> DATA LISTING
----

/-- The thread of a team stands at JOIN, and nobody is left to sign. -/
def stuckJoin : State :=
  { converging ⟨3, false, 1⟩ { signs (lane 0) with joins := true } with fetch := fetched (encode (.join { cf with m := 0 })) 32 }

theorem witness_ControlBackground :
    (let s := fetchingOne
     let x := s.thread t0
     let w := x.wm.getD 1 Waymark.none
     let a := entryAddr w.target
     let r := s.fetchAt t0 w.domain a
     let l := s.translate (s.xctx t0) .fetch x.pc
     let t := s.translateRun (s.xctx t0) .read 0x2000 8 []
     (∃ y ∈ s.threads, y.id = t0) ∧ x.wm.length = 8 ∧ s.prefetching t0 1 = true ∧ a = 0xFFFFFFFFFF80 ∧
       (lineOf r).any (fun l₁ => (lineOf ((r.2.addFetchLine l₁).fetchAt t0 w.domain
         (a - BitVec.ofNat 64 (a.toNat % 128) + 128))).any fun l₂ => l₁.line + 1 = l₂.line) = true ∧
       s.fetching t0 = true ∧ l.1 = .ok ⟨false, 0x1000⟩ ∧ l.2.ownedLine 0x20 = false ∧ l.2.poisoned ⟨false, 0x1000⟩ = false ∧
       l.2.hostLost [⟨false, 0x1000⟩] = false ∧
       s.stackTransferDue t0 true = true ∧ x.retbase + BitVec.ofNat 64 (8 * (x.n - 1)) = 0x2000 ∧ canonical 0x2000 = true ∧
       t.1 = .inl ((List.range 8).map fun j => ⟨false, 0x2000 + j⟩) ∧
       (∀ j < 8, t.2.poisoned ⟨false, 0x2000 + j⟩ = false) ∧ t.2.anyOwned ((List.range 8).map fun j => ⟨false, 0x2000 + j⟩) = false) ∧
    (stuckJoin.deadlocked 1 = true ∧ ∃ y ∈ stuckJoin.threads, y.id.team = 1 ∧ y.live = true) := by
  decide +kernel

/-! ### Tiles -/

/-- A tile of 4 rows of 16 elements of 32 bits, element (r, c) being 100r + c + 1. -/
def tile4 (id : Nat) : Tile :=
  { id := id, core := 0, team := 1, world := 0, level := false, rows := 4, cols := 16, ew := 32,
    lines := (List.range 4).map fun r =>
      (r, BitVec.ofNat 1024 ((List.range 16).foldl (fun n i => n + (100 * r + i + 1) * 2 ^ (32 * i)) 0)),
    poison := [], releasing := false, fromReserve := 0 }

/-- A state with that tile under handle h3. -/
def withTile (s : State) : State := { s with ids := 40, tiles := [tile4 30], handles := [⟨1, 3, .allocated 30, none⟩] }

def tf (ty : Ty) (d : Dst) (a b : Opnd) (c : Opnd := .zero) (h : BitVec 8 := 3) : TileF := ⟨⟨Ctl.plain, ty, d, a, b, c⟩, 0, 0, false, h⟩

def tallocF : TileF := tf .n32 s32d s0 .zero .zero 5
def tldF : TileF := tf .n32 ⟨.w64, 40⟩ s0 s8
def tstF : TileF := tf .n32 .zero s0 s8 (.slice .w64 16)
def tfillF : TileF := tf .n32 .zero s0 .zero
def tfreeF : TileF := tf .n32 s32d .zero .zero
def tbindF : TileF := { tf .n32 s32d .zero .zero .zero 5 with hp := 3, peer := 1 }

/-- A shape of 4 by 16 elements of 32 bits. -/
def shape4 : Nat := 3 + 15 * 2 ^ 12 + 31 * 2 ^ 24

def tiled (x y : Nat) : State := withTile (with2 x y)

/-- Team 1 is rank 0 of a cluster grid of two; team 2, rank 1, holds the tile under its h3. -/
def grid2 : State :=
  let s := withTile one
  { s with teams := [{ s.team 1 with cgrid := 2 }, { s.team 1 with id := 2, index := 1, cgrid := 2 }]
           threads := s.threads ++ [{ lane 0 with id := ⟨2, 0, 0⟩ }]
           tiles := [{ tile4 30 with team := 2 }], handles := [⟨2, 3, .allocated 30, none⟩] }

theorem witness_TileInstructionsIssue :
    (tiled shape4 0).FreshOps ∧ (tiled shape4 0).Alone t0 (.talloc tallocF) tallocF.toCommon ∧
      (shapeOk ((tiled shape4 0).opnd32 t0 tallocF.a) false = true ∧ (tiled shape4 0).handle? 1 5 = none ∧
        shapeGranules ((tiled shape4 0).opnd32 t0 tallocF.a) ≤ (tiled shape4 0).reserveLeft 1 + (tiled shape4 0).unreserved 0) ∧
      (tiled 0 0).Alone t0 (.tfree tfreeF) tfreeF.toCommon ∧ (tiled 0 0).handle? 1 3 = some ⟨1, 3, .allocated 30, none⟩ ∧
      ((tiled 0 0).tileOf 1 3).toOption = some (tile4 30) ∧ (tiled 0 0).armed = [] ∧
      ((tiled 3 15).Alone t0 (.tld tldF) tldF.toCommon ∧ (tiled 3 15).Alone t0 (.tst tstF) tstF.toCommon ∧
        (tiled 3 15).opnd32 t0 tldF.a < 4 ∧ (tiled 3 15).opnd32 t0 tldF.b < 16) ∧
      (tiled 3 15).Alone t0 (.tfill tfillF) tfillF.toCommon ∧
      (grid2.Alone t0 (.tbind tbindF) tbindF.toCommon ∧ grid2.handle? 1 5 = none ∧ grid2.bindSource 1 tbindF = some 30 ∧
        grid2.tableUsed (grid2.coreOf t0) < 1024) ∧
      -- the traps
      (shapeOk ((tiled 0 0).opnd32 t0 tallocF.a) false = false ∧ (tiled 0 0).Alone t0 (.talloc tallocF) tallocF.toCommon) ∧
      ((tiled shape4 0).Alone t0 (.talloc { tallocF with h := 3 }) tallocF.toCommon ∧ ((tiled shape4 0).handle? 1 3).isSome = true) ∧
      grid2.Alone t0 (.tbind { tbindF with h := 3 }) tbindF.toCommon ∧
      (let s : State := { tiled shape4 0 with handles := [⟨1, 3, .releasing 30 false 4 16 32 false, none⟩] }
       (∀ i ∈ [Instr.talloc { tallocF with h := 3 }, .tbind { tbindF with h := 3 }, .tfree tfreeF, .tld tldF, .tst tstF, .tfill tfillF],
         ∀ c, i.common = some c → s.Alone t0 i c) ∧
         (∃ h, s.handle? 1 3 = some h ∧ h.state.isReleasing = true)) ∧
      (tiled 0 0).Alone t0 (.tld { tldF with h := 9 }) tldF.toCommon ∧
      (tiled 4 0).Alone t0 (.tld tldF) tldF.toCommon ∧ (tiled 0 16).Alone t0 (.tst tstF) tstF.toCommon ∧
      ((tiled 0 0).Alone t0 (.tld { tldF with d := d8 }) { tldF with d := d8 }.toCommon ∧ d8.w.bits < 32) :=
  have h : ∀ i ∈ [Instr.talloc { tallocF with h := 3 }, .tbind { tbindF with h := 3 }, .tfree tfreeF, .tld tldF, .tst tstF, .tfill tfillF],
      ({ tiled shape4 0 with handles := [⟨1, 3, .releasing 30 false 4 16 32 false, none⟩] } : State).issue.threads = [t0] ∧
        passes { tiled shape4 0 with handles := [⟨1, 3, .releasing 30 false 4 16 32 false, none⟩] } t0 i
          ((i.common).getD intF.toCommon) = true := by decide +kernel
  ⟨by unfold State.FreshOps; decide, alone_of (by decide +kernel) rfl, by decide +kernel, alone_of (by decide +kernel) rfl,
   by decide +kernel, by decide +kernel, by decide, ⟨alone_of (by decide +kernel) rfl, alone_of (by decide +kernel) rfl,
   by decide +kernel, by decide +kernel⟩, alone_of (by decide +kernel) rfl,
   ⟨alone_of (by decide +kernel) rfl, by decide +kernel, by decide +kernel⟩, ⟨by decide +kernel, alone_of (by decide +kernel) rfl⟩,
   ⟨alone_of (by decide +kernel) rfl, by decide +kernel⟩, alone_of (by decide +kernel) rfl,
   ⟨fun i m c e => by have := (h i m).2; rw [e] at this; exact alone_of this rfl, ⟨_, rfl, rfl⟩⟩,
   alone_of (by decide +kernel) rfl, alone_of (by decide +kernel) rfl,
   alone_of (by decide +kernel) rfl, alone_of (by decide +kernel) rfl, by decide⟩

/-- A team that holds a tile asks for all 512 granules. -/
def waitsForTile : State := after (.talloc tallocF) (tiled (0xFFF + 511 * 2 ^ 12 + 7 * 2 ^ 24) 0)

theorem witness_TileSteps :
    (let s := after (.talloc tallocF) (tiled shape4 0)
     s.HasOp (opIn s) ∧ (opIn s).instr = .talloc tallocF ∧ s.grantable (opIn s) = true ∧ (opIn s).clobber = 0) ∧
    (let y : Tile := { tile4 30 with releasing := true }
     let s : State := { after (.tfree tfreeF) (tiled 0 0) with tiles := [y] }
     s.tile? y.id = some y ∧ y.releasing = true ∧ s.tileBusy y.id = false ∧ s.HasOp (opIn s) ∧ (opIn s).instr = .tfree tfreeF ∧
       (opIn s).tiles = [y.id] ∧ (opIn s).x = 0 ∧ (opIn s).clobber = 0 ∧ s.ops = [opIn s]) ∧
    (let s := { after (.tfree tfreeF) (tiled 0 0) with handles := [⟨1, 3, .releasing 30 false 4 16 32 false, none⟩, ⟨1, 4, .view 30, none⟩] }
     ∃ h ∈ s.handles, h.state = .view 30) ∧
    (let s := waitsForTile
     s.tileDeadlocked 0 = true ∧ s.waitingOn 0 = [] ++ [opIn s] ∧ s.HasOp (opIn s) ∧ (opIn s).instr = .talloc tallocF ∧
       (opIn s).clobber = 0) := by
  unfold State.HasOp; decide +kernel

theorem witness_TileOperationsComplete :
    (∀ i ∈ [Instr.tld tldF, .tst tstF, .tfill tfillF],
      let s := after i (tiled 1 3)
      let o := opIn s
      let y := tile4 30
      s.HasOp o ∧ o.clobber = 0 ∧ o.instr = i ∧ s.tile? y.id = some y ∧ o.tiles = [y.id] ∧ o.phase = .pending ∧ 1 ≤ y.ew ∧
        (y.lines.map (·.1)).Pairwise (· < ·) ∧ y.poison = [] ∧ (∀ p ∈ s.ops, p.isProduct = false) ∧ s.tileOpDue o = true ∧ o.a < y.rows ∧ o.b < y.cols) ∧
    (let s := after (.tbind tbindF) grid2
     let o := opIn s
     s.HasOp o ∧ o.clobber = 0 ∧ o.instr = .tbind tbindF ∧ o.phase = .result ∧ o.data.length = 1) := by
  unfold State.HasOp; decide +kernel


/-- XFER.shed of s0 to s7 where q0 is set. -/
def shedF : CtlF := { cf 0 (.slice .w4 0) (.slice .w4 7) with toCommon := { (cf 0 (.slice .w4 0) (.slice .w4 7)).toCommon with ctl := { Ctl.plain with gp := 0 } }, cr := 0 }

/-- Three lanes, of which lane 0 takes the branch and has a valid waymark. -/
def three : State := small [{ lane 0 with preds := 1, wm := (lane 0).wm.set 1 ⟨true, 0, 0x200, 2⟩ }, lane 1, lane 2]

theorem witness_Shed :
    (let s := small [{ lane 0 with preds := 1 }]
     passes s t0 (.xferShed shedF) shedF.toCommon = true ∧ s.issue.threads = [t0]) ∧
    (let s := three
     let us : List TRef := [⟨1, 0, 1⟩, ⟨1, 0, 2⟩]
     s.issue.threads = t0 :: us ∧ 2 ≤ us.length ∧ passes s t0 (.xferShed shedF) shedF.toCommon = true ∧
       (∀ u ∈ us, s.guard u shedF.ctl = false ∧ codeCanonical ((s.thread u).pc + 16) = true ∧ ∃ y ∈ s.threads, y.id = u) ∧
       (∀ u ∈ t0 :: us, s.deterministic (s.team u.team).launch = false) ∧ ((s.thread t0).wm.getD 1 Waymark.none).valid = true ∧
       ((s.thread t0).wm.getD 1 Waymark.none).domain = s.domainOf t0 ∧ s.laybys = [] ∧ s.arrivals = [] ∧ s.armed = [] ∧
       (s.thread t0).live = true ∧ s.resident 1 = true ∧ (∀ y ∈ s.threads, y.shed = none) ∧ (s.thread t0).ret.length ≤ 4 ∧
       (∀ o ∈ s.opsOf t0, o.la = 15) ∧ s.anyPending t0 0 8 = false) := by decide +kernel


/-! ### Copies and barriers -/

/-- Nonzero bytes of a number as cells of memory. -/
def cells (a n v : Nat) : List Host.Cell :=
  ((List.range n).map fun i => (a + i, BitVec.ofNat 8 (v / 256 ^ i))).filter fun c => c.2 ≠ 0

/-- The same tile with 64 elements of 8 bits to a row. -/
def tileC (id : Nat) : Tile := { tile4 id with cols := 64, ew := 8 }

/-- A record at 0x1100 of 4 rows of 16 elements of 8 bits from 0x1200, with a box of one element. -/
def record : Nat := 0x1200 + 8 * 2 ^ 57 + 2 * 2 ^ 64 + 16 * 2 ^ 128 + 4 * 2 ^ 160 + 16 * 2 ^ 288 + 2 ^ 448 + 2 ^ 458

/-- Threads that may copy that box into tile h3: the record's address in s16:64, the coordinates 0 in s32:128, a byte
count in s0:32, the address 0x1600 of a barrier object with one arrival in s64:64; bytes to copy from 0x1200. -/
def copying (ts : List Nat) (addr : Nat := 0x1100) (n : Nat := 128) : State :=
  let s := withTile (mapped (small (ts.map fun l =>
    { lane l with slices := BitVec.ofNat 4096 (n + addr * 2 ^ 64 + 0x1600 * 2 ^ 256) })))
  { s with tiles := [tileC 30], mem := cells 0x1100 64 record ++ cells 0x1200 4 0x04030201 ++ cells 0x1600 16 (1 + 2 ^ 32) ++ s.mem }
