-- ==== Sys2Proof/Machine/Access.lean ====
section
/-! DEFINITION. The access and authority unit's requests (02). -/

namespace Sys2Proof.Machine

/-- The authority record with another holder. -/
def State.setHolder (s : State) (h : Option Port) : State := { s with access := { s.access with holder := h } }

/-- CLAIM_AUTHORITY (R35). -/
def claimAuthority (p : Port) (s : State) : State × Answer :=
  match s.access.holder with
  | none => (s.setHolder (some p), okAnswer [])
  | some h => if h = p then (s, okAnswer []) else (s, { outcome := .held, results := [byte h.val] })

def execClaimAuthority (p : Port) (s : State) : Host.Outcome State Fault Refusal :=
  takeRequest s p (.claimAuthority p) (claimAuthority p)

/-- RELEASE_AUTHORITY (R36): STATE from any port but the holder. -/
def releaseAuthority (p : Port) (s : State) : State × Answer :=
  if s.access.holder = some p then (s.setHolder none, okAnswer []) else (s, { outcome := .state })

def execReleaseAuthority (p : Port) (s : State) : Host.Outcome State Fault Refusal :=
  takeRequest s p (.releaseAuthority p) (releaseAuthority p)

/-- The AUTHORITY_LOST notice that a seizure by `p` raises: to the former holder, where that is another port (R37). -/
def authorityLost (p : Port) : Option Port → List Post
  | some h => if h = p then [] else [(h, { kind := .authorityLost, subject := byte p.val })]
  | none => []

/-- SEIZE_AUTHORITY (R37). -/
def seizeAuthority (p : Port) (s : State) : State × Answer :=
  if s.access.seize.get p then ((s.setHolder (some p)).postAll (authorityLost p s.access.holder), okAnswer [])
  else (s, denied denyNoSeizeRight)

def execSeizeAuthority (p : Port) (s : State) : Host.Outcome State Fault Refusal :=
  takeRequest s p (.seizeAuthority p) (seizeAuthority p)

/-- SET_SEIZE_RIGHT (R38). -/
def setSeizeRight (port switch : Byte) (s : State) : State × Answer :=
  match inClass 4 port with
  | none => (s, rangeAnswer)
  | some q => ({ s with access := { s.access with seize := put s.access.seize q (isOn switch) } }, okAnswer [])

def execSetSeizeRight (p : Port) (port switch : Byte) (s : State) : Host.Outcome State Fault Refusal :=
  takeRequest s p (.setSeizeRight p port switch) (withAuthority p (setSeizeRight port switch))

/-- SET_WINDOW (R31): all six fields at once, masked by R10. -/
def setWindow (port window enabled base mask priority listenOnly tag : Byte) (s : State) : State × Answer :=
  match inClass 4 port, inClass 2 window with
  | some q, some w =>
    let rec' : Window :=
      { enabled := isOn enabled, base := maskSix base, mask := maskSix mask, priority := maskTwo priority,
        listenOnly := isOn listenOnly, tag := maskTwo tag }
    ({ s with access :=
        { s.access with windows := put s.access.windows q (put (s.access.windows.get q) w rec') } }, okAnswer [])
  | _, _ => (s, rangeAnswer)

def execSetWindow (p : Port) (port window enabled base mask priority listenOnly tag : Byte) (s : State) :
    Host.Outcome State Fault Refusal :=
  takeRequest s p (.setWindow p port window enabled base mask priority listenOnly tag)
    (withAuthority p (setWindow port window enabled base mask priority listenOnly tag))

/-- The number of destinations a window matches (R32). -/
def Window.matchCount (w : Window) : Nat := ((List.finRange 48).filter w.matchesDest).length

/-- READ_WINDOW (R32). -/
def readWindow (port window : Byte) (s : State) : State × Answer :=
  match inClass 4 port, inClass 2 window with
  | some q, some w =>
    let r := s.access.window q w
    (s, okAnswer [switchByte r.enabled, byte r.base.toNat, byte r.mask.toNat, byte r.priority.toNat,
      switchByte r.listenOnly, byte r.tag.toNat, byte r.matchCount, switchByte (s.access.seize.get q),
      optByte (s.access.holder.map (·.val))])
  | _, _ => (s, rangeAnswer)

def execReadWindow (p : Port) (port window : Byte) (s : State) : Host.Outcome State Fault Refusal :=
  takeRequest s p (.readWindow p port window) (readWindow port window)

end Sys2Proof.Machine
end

----

> THE PROBLEM
Scan the records above for the string "theorem", then copy each line where it turns up.

> RESPONSE
theorem witness_ControlBackground :
theorem witness_TileInstructionsIssue :
theorem witness_TileSteps :
theorem witness_TileOperationsComplete :
theorem witness_Shed :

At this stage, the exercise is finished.